/-! ## ENDPOINT_HALT -/

/-- The operands no halt request takes: an absent direction or endpoint 0 (44_standard_requests.md R236, R238, D18). -/
theorem epOperand_isControl {c : Config} {n : BitVec 4} {d : Dir} {i : Fin 8}
    (h : 8 ≤ n.toNat ∨ n = 0 ∨ ∃ j : Fin 8, n = BitVec.ofNat 4 j.val ∧ dirSize c j d = 0)
    (hi : epOperand c n d = some i) : isControl c i = true := by
  rcases h with h8 | rfl | habsent
  · rw [epOperand_of_absent (.inl h8)] at hi; cases hi
  · obtain rfl : (0 : Fin 8) = i := Option.some.inj (epOperand_eq_some.1 hi).1
    rfl
  · rw [epOperand_of_absent (.inr habsent)] at hi; cases hi

theorem clearFeature_refuses {s : State} {n : BitVec 4} {d : Dir}
    (h : s.devState ≠ .configured ∨ ∀ i, epOperand s.cfg n d = some i → isControl s.cfg i = true) :
    clearFeatureEndpointHalt n d s = (false, s) := by
  rcases h with hd | hc
  · exact if_pos hd
  · cases ho : epOperand s.cfg n d with
    | none => simp only [clearFeatureEndpointHalt, ho, ite_self]
    | some i => simp only [clearFeatureEndpointHalt, ho, hc i ho, if_true, ite_self]

theorem setFeature_refuses {s : State} {n : BitVec 4} {d : Dir}
    (h : s.devState ≠ .configured ∨ ∀ i, epOperand s.cfg n d = some i → isControl s.cfg i = true) :
    setFeatureEndpointHalt n d s = (false, s) := by
  rcases h with hd | hc
  · exact if_pos hd
  · cases ho : epOperand s.cfg n d with
    | none => simp only [setFeatureEndpointHalt, ho, ite_self]
    | some i => simp only [setFeatureEndpointHalt, ho, hc i ho, if_true, ite_self]

/-- What CLEAR_FEATURE (ENDPOINT_HALT) makes of a register (44_standard_requests.md R236). -/
def HaltCleared (d : Dir) (i : Fin 8) (s u : State) : Prop :=
  match d with
  | .tx => OneReg s u i 0x0070 ∧ Epr.statTx u.epr[i] = .nak ∧ Epr.dtogTx u.epr[i] = false
  | .rx => OneReg s u i 0x7000 ∧ Epr.statRx u.epr[i] = .valid ∧ Epr.dtogRx u.epr[i] = false

/-- What SET_FEATURE (ENDPOINT_HALT) makes of a register (44_standard_requests.md R238). -/
def HaltSet (d : Dir) (i : Fin 8) (s u : State) : Prop :=
  match d with
  | .tx => OneReg s u i 0x0030 ∧ Epr.statTx u.epr[i] = .stall
  | .rx => OneReg s u i 0x3000 ∧ Epr.statRx u.epr[i] = .stall

theorem HaltCleared.oneReg {d : Dir} {i : Fin 8} {s u : State} (h : HaltCleared d i s u) : ∃ m, OneReg s u i m := by
  cases d <;> exact ⟨_, h.1⟩

theorem HaltSet.oneReg {d : Dir} {i : Fin 8} {s u : State} (h : HaltSet d i s u) : ∃ m, OneReg s u i m := by
  cases d <;> exact ⟨_, h.1⟩

section Halt
variable {s : State} {i : Fin 8} {d : Dir} (hl : Laid s) (hd : s.devState = .configured) (hi : i ≠ 0)
  (hp : dirSize s.cfg i d ≠ 0)
include hl hd hi hp

theorem exec_clearFeature_clears : ∃ u t, exec (.clearFeatureEndpointHalt (BitVec.ofNat 4 i.val) d) s = .next t ∧
    HaltCleared d i s u ∧ Armed 0 u t [] ∧ Laid t := by
  obtain ⟨u, hu, hclear⟩ : ∃ u, clearFeatureEndpointHalt (BitVec.ofNat 4 i.val) d s = (true, u) ∧
      HaltCleared d i s u := by
    refine ⟨_, clearFeature_ok hl hd hi hp, ?_⟩
    cases d with
    | tx => exact ⟨eprSetStatTxDtog0_oneReg i .nak s, eprSetStatTxDtog0_fields i .nak s⟩
    | rx => exact ⟨eprSetStatRxDtog0_oneReg i .valid s, eprSetStatRxDtog0_fields i .valid s⟩
  obtain ⟨m, ho⟩ := hclear.oneReg
  obtain ⟨t, ht, harm, hlt⟩ := request_status (congrArg Except.ok hu) (ho.laid hl)
  exact ⟨u, t, ht, hclear, harm, hlt⟩

theorem exec_setFeature_halts : ∃ u t, exec (.setFeatureEndpointHalt (BitVec.ofNat 4 i.val) d) s = .next t ∧
    HaltSet d i s u ∧ Armed 0 u t [] ∧ Laid t := by
  obtain ⟨u, hu, hset⟩ : ∃ u, setFeatureEndpointHalt (BitVec.ofNat 4 i.val) d s = (true, u) ∧
      HaltSet d i s u := by
    refine ⟨_, setFeature_ok hl hd hi hp, ?_⟩
    cases d with
    | tx => exact ⟨eprSetStatTx_oneReg i .stall s, eprSetStatTx_statTx i .stall s⟩
    | rx => exact ⟨eprSetStatRx_oneReg i .stall s, eprSetStatRx_statRx i .stall s⟩
  obtain ⟨m, ho⟩ := hset.oneReg
  obtain ⟨t, ht, harm, hlt⟩ := request_status (congrArg Except.ok hu) (ho.laid hl)
  exact ⟨u, t, ht, hset, harm, hlt⟩

end Halt

/-- Settles O26, from the operands refused and the one register changed before the status packet. -/
theorem endpointHaltRequests : Obligations.EndpointHaltRequests := by
  intro s d hl
  refine ⟨fun n h => ?_, fun i hd hi hp => ⟨?_, ?_⟩⟩
  · have hr : s.devState ≠ .configured ∨ ∀ i, epOperand s.cfg n d = some i → isControl s.cfg i = true :=
      h.imp_right fun h i => epOperand_isControl h
    exact ⟨request_fails (congrArg Except.ok (clearFeature_refuses hr)),
      request_fails (congrArg Except.ok (setFeature_refuses hr))⟩
  · obtain ⟨u, t, ht, hclear, harm, -⟩ := exec_clearFeature_clears hl hd hi hp
    exact ⟨u, t, ht, harm, hclear⟩
  · obtain ⟨u, t, ht, hset, harm, -⟩ := exec_setFeature_halts hl hd hi hp
    exact ⟨u, t, ht, harm, hset⟩

/-- GET_STATUS after a request that changed register `i` reports what that request left, past its status packet. -/
theorem exec_getStatusEndpoint_after {s u t : State} {i : Fin 8} {d : Dir} {m : Word} (w : Word) (hl : Laid t)
    (hd : s.devState = .configured) (hi : i ≠ 0) (hp : dirSize s.cfg i d ≠ 0) (ho : OneReg s u i m)
    (ht : Armed 0 u t []) : ∃ v, exec (.getStatusEndpoint (BitVec.ofNat 4 i.val) d w) t = .next v ∧
      RepliedFrom t v [if statOf d u.epr[i] = .stall then 1 else 0, 0] w := by
  have hcfg : t.cfg = s.cfg := by rw [ht.cfg, ho.frame]
  have hdev : t.devState = .configured := by rw [ht.frame, ho.frame]; exact hd
  rw [← ht.others i hi]
  exact request_repliesTwo hl (getStatusEndpoint_of_present w hdev (hcfg ▸ hp))

/-- Settles O27: GET_STATUS reads the state the halt request left in the register. -/
theorem endpointHaltIsReportedAndCleared : Obligations.EndpointHaltIsReportedAndCleared := by
  intro s i d w hl hd hi hp
  constructor
  · obtain ⟨u, t, ht, hset, harm, hlt⟩ := exec_setFeature_halts hl hd hi hp
    obtain ⟨m, ho⟩ := hset.oneReg
    obtain ⟨v, hv, hr⟩ := exec_getStatusEndpoint_after w hlt hd hi hp ho harm
    have hstat : statOf d u.epr[i] = .stall := by cases d <;> exact hset.2
    rw [if_pos hstat] at hr
    exact ⟨t, v, ht, hv, hr⟩
  · obtain ⟨u, t, ht, hclear, harm, hlt⟩ := exec_clearFeature_clears hl hd hi hp
    obtain ⟨m, ho⟩ := hclear.oneReg
    obtain ⟨v, hv, hr⟩ := exec_getStatusEndpoint_after w hlt hd hi hp ho harm
    have hstat : statOf d u.epr[i] ≠ .stall := by
      cases d <;> exact fun h => by cases h.symm.trans hclear.2.1
    rw [if_neg hstat] at hr
    refine ⟨t, v, ht, hv, hr, ?_⟩
    rw [harm.others i hi]
    cases d <;> exact hclear.2.2

/-! ## SET_ADDRESS -/

/-- Settles O28, by the three cases of R240. -/
theorem setAddressLatches : Obligations.SetAddressLatches := by
  intro s a h
  refine ⟨fun hd ha => ?_, fun hd hp => ?_, fun hd hc => ?_⟩
  · obtain ⟨t, ht, harm, -⟩ := request_status (r := setAddress a s) (if_pos ⟨hd, ha⟩) h.laid
    exact ⟨t, ht, harm⟩
  · exact request_fails (by rw [setAddress, if_neg (by simp [hd]), if_pos ⟨hd, hp⟩])
  · obtain ⟨u, t, ht, hran, harm, -⟩ := exec_setAddress_latches h hd hc
    obtain ⟨hflag, haddr, -, -⟩ := latched_status hran harm
    obtain ⟨hdev, hdaddr⟩ := exec_setAddress_device ht
    exact ⟨u, t, ht, hran, harm, hflag, haddr, hdaddr, hdev⟩

/-! ## SET_CONFIGURATION -/

theorem setConfiguration_refuses {s : State} {v : Byte}
    (h : s.devState = .default ∨ (v ≠ 0 ∧ s.cfg.desc.config = none) ∨
      ∃ c, v ≠ 0 ∧ s.cfg.desc.config = some c ∧ v ≠ s.mem.read (c + 5)) : setConfiguration v s = (false, s) := by
  rcases h with hd | ⟨hv, hc⟩ | ⟨c, hv, hc, hm⟩
  · exact if_pos hd
  · simp only [setConfiguration, if_neg hv, hc, ite_self]
  · simp only [setConfiguration, if_neg hv, hc, if_neg hm, ite_self]

theorem setConfiguration_zeroes {s : State} (hd : s.devState ≠ .default) :
    ∃ e, setConfiguration 0 s = (true, { s with devState := .address, epr := e }) ∧
      ∀ j : Fin 8, e[j] = if j ≠ 0 then s.epr[j] &&& 0x0800 else s.epr[j] := by
  obtain ⟨e, he, hj⟩ := foldl_eprZero configurableRegs configurableRegs_nodup { s with devState := .address }
  refine ⟨e, ?_, by simpa only [mem_configurableRegs] using hj⟩
  rw [setConfiguration, if_neg hd, if_pos rfl, he]

theorem setConfiguration_configures {s : State} {v : Byte} {c : Nat} (hd : s.devState ≠ .default) (hv : v ≠ 0)
    (hc : s.cfg.desc.config = some c) (hm : v = s.mem.read (c + 5)) :
    ∃ e, setConfiguration v s = (true, { s with devState := .configured, epr := e }) ∧
      ∀ j : Fin 8, e[j] = if j ≠ 0 then confWord s.cfg j s.epr[j] else s.epr[j] := by
  obtain ⟨e, he, hj⟩ := foldl_configure configurableRegs configurableRegs_nodup { s with devState := .configured }
  refine ⟨e, ?_, by simpa only [mem_configurableRegs] using hj⟩
  simp only [setConfiguration, if_neg hd, if_neg hv, hc, if_pos hm, he]

/-- The row of a matching SET_CONFIGURATION: the registers programmed, then the status packet. -/
theorem exec_setConfiguration_configures {s : State} {v : Byte} {c : Nat} (hl : Laid s) (hd : s.devState ≠ .default)
    (hv : v ≠ 0) (hc : s.cfg.desc.config = some c) (hm : v = s.mem.read (c + 5)) :
    ∃ e t, exec (.setConfiguration v) s = .next t ∧ Armed 0 { s with devState := .configured, epr := e } t [] ∧ Laid t ∧
      ∀ j : Fin 8, e[j] = if j ≠ 0 then confWord s.cfg j s.epr[j] else s.epr[j] := by
  obtain ⟨e, he, hj⟩ := setConfiguration_configures hd hv hc hm
  obtain ⟨t, ht, harm, hlt⟩ := request_status (congrArg Except.ok he) (hl.congr rfl rfl fun _ _ => rfl)
  exact ⟨e, t, ht, harm, hlt, hj⟩

theorem confWord_absent {c : Config} {i : Fin 8} (h : sizeIn c i = 0 ∧ sizeOut c i = 0) (r : Word) :
    confWord c i r = r := by
  simp [confWord, inPresent, outPresent, h.1, h.2]

/-- Settles O34, from the register loops and what one register becomes. -/
theorem setConfigurationProgramsTheEndpoints : Obligations.SetConfigurationProgramsTheEndpoints := by
  intro s v hl
  refine ⟨fun h => request_fails (congrArg Except.ok (setConfiguration_refuses h)), fun hd hv => ?_,
    fun c hd hv hc hm => ?_⟩
  · subst hv
    obtain ⟨e, he, hj⟩ := setConfiguration_zeroes hd
    obtain ⟨t, ht, harm, -⟩ := request_status (congrArg Except.ok he) (hl.congr rfl rfl fun _ _ => rfl)
    exact ⟨_, t, ht, harm, rfl, hj 0, fun i hi => (hj i).trans (if_pos hi)⟩
  · obtain ⟨e, t, ht, harm, -, hj⟩ := exec_setConfiguration_configures hl hd hv hc hm
    refine ⟨_, t, ht, harm, rfl, hj 0, fun i hi => ?_⟩
    have hword : e[i] = confWord s.cfg i s.epr[i] := (hj i).trans (if_pos hi)
    show if _ then e[i] = _ else _
    rw [hword]
    split
    case isTrue habsent => exact confWord_absent habsent _
    case isFalse hpresent =>
      have hp : inPresent s.cfg i || outPresent s.cfg i := by
        simpa [inPresent, outPresent, or_iff_not_imp_left] using hpresent
      obtain ⟨htype, hea, hkind, hkept, htx, hrx⟩ := confWord_fields s.cfg i s.epr[i] hp
      refine ⟨htype (layoutOk_of_configOk hl.cfgOk), hea, hkind, hkept, ?_, ?_⟩
      · simpa [inPresent, ite_not] using htx
      · simpa [outPresent, ite_not] using hrx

## INSTRUCTIONS TO FOLLOW
Copy out each line of the entries that holds "hword".

## TASK OUTPUT
    have hword : e[i] = confWord s.cfg i s.epr[i] := (hj i).trans (if_pos hi)
    rw [hword]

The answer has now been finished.